[Opening Supplied information section]

-- ==== Sys2Proof/Decode.lean ====
section
/-! DEFINITION. Decode: the byte-order helpers, the decoder (total on any word of any carrier, rejecting by name) and
the encoder (spec/30_encoding.md; spec/00_scope.md rule R12; log entries 8, 13 and 15). -/

namespace Sys2Proof

/-! ### Frames, words and bytes -/

/-- `word24(F) = F[0] ++ F[1] ++ F[2]` (rule R12): byte 0 is bits 23:16. -/
def Frame.word24 (F : Frame) : Word24 := (F.b0 ++ F.b1 ++ F.b2 : BitVec 24)

/-- The frame whose `word24` is `w` (rule R12). -/
def Frame.ofWord24 (w : Word24) : Frame :=
  { b0 := w.extractLsb' 16 8, b1 := w.extractLsb' 8 8, b2 := w.extractLsb' 0 8 }

/-- A frame's bytes, byte 0 first (rule R33). -/
def Frame.toBytes (F : Frame) : List Byte := [F.b0, F.b1, F.b2]

/-- The `k` big-endian bytes of `n` (most significant byte first). -/
def beBytes : Nat → Nat → List Byte
  | 0, _ => []
  | k + 1, n => BitVec.ofNat 8 (n / 256 ^ k) :: beBytes k n

/-- A channel code zero-extended to a byte, right-aligned as on `req_ch` (rules R53, R62). -/
def Channel.code8 : Channel → Byte
  | .ch8 c => c.zeroExtend 8
  | .ch4 c => c.zeroExtend 8

/-! ### Command frames: match and mask -/

/-- MATCH_V of rule R50. -/
def cmdMatch : Variant → Word24
  | .ch8 => 0x018000#24
  | .ch4 => 0x018000#24

/-- MASK_V of rule R50. -/
def cmdMask : Variant → Word24
  | .ch8 => 0xFF8FFF#24
  | .ch4 => 0xFFCFFF#24

/-- The groups of command words the block never emits (rule R56's table). -/
inductive FrameGroup where
  | differential
  | wrongStartByte
  | lowNibbleSet
  | fillerNotZero
  | channelOutOfRange
deriving DecidableEq, Repr

/-- `w` lies in the group (rule R56's "condition" column; the last group is of CH4 only). -/
def FrameGroup.holds (v : Variant) (w : Word24) : FrameGroup → Bool
  | .differential => w.extractLsb' 15 1 == 0#1
  | .wrongStartByte => w.extractLsb' 16 8 != 0x01#8
  | .lowNibbleSet => w.extractLsb' 8 4 != 0#4
  | .fillerNotZero => w.extractLsb' 0 8 != 0#8
  | .channelOutOfRange => v == .ch4 && w.extractLsb' 14 1 == 1#1

/-- The first group of rule R56, in the table's order, that a word outside rule R50's pattern lies in (log entry 12).
The five groups cover those words, so what passes the first four lies in the last. -/
def neverEmitted (v : Variant) (w : Word24) : FrameGroup :=
  if FrameGroup.differential.holds v w then .differential
  else if FrameGroup.wrongStartByte.holds v w then .wrongStartByte
  else if FrameGroup.lowNibbleSet.holds v w then .lowNibbleSet
  else if FrameGroup.fillerNotZero.holds v w then .fillerNotZero
  else .channelOutOfRange

/-! ### The decoder -/

/-- Why a word is no row of the table. -/
inductive Reject where
  /-- The carrier's words have another length (rules R38, R45); of a DONE word, another than `bus_ok` selects (rule R54). -/
  | badLength
  /-- A one-bit field with a bit set above bit 0 (rule R28). -/
  | strayBits
  /-- `rst = 0`, which is no event (rule R28). -/
  | rstLow
  /-- A request code wider than CH_BITS: no wire carries it (rules R53, R57). -/
  | codeTooWide
  /-- A command word the block never emits (rule R56). -/
  | neverEmittedFrame (g : FrameGroup)
deriving DecidableEq, Repr

/-- The rows READ_SE8 and READ_SE4, by match and mask on `word24` (rule R50). -/
def decodePattern (v : Variant) (w : Word24) : Option Instr :=
  if w &&& cmdMask v = cmdMatch v then
    match v with
    | .ch8 => some (.readSe8 (w.extractLsb' 12 3))
    | .ch4 => some (.readSe4 (w.extractLsb' 12 2))
  else none

/-- The map of every command frame the block can emit (rule R49): the concrete rows. -/
def frameMap : Variant → List (Frame × Instr)
  | .ch8 =>
    [ (⟨0x01#8, 0x80#8, 0x00#8⟩, .readSe8Ch0), (⟨0x01#8, 0x90#8, 0x00#8⟩, .readSe8Ch1),
      (⟨0x01#8, 0xA0#8, 0x00#8⟩, .readSe8Ch2), (⟨0x01#8, 0xB0#8, 0x00#8⟩, .readSe8Ch3),
      (⟨0x01#8, 0xC0#8, 0x00#8⟩, .readSe8Ch4), (⟨0x01#8, 0xD0#8, 0x00#8⟩, .readSe8Ch5),
      (⟨0x01#8, 0xE0#8, 0x00#8⟩, .readSe8Ch6), (⟨0x01#8, 0xF0#8, 0x00#8⟩, .readSe8Ch7) ]
  | .ch4 =>
    [ (⟨0x01#8, 0x80#8, 0x00#8⟩, .readSe4Ch0), (⟨0x01#8, 0x90#8, 0x00#8⟩, .readSe4Ch1),
      (⟨0x01#8, 0xA0#8, 0x00#8⟩, .readSe4Ch2), (⟨0x01#8, 0xB0#8, 0x00#8⟩, .readSe4Ch3) ]

/-- The concrete row of a frame (rule R49). -/
def decodeConcrete (v : Variant) (F : Frame) : Option Instr :=
  ((frameMap v).find? (fun row => row.1 == F)).map (·.2)

/-- Three bytes as a frame, byte 0 first; any other length is no frame (rule R38). -/
def frameOfBytes : List Byte → Option Frame
  | [x, y, z] => some ⟨x, y, z⟩
  | _ => none

/-- CMD24 on a carrier, read by `row` (rules R49, R50, R56). -/
def decodeCommand (row : Frame → Option Instr) (v : Variant) (bs : List Byte) : Except Reject Instr :=
  match frameOfBytes bs with
  | none => .error .badLength
  | some F =>
    match row F with
    | some i => .ok i
    | none => .error (.neverEmittedFrame (neverEmitted v F.word24))

/-- RSP24: every reply word is legal (rule R51). -/
def decodeReply (bs : List Byte) : Except Reject Instr :=
  match frameOfBytes bs with
  | none => .error .badLength
  | some F => .ok (.reply F.b0 (F.b1.extractLsb' 2 6) (F.b1.extractLsb' 0 2) F.b2)

/-- The channel a request byte carries: `req_ch` is CH_BITS wide (rules R53, R62). -/
def decodeChannel (v : Variant) (b : Byte) : Except Reject Channel :=
  match v with
  | .ch8 => if b.toNat < 8 then .ok (.ch8 (b.extractLsb' 0 3)) else .error .codeTooWide
  | .ch4 => if b.toNat < 4 then .ok (.ch4 (b.extractLsb' 0 2)) else .error .codeTooWide

/-- The row a request is in each phase (rule R80): ISSUE when IDLE, HOLD when BUSY. -/
def requestRow : Phase → Channel → Instr
  | .idle, .ch8 c => .issueCh8 c
  | .idle, .ch4 c => .issueCh4 c
  | .busy, c => .hold c

/-- The row a completion is in each phase (rule R80). -/
def completionRow : Phase → Completion → Instr
  | .busy, .ok r => .completeOk r
  | .busy, .fault f => .completeFault f
  | .idle, d => .ignoreDone d

/-- REQ (rule R53). -/
def decodeRequest (v : Variant) (ph : Phase) : List Byte → Except Reject Instr
  | [b] =>
    match decodeChannel v b with
    | .ok c => .ok (requestRow ph c)
    | .error e => .error e
  | _ => .error .badLength

/-- A DONE word (rule R54): `bus_ok` alone selects the operation, and the payload has the length that goes with it (rule R45). -/
def decodeCompletion (busOk : BitVec 1) (payload : Payload) : Except Reject Completion :=
  if busOk = 1#1 then
    match payload with
    | .rdata w => .ok (.ok (Frame.ofWord24 w))
    | .fault _ => .error .badLength
  else
    match payload with
    | .fault f => .ok (.fault f)
    | .rdata _ => .error .badLength

/-- DONE (rule R54). -/
def decodeDone (ph : Phase) (busOk : BitVec 1) (payload : Payload) : Except Reject Instr :=
  match decodeCompletion busOk payload with
  | .ok d => .ok (completionRow ph d)
  | .error e => .error e

/-- CTRL: `rst` (rule R28). -/
def decodeRst : List Byte → Except Reject Instr
  | [b] => if b = 1#8 then .ok .reset else if b = 0#8 then .error .rstLow else .error .strayBits
  | _ => .error .badLength

/-- The row a presented word is, on a block of variant `v` in phase `ph` (rules R45, R80). -/
def decode (v : Variant) (ph : Phase) : PortWord → Except Reject Instr
  | .rst bs => decodeRst bs
  | .done busOk payload => decodeDone ph busOk payload
  | .readOp bs => decodeReply bs
  | .reqCh bs => decodeRequest v ph bs
  | .busWdata bs => decodeCommand (fun F => decodePattern v F.word24) v bs
  | .writeOp bs => decodeCommand (decodeConcrete v) v bs

/-! ### The encoder -/

/-- The CH8 command frame by its fields (rules R46, R47): START, SGL, the channel in byte 1 bits 6:4, FILL. -/
def cmdFrame8 (c : BitVec 3) : Frame := { b0 := 0x01#8, b1 := (1#1 ++ c ++ 0#4 : BitVec 8), b2 := 0x00#8 }

/-- The CH4 command frame by its fields (rules R46, R47): byte 1 bit 6 is 0. -/
def cmdFrame4 (c : BitVec 2) : Frame := { b0 := 0x01#8, b1 := (1#1 ++ 0#1 ++ c ++ 0#4 : BitVec 8), b2 := 0x00#8 }

/-- The reply frame by its fields (rule R51). -/
def replyFrame (null0 : BitVec 8) (null1 : BitVec 6) (dHi : BitVec 2) (dLo : BitVec 8) : Frame :=
  { b0 := null0, b1 := (null1 ++ dHi : BitVec 8), b2 := dLo }

/-- The REQ word of a channel (rule R53). -/
def encodeRequest (c : Channel) : PortWord := .reqCh [c.code8]

/-- The DONE word of a completion (rule R54). -/
def encodeCompletion : Completion → PortWord
  | .ok r => .done 1#1 (.rdata r.word24)
  | .fault f => .done 0#1 (.fault f)

/-- The word of a row, from the tables of rules R45 to R55. -/
def encode : Instr → PortWord
  | .readSe8 c => .busWdata (cmdFrame8 c).toBytes
  | .readSe4 c => .busWdata (cmdFrame4 c).toBytes
  | .readSe8Ch0 => .writeOp [0x01#8, 0x80#8, 0x00#8]
  | .readSe8Ch1 => .writeOp [0x01#8, 0x90#8, 0x00#8]
  | .readSe8Ch2 => .writeOp [0x01#8, 0xA0#8, 0x00#8]
  | .readSe8Ch3 => .writeOp [0x01#8, 0xB0#8, 0x00#8]
  | .readSe8Ch4 => .writeOp [0x01#8, 0xC0#8, 0x00#8]
  | .readSe8Ch5 => .writeOp [0x01#8, 0xD0#8, 0x00#8]
  | .readSe8Ch6 => .writeOp [0x01#8, 0xE0#8, 0x00#8]
  | .readSe8Ch7 => .writeOp [0x01#8, 0xF0#8, 0x00#8]
  | .readSe4Ch0 => .writeOp [0x01#8, 0x80#8, 0x00#8]
  | .readSe4Ch1 => .writeOp [0x01#8, 0x90#8, 0x00#8]
  | .readSe4Ch2 => .writeOp [0x01#8, 0xA0#8, 0x00#8]
  | .readSe4Ch3 => .writeOp [0x01#8, 0xB0#8, 0x00#8]
  | .reply n0 n1 h l => .readOp (replyFrame n0 n1 h l).toBytes
  | .issueCh8 c => encodeRequest (.ch8 c)
  | .issueCh4 c => encodeRequest (.ch4 c)
  | .hold c => encodeRequest c
  | .completeOk r => encodeCompletion (.ok r)
  | .completeFault f => encodeCompletion (.fault f)
  | .ignoreDone d => encodeCompletion d
  | .reset => .rst [1#8]

/-! ### Table words -/

/-- The presented words a table word of `nbits` bits may be, in the order they are tried: a table word names no carrier, so the
one-byte words follow rule R99's order and the three-byte words take the concrete frames first.  Of a DONE word the table gives
`bus_ok` alone, and the payload's bits are 0 (log entry 15). -/
def tableWords (nbits w : Nat) : List PortWord :=
  if nbits = 8 then
    [.rst (beBytes 1 w)]
      ++ (if w = 1 then [.done 1#1 (.rdata 0#24)] else if w = 0 then [.done 0#1 (.fault 0)] else [])
      ++ [.reqCh (beBytes 1 w)]
  else if nbits = 24 then [.writeOp (beBytes 3 w), .busWdata (beBytes 3 w), .readOp (beBytes 3 w)]
  else []

/-- The phase a table word is decoded in: a completion answers an outstanding transaction (rule R80). -/
def tablePhase : PortWord → Phase
  | .rst _ => .idle
  | .done _ _ => .busy
  | .readOp _ => .busy
  | .reqCh _ => .idle
  | .busWdata _ => .idle
  | .writeOp _ => .idle

/-- The presented word and row that a table word is: the first carrier whose decoder accepts it, on the CH8 block that the host's
interface runs (log entries 1 and 15). -/
def tableWord (nbits w : Nat) : Option (PortWord × Instr) :=
  if w < 2 ^ nbits then
    (tableWords nbits w).findSome? fun pw =>
      match decode .ch8 (tablePhase pw) pw with
      | .ok i => some (pw, i)
      | .error _ => none
  else none

/-- The row the decoder reads from a word numbered as the opcode table numbers it (log entry 15). -/
def decodeTableWord (nbits w : Nat) : Option Instr := (tableWord nbits w).map (·.2)

end Sys2Proof
end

[Closing Supplied information section]

Exercise:
How many lines in the records above contain the word "each"? Answer with the number only.

Response to this exercise:
2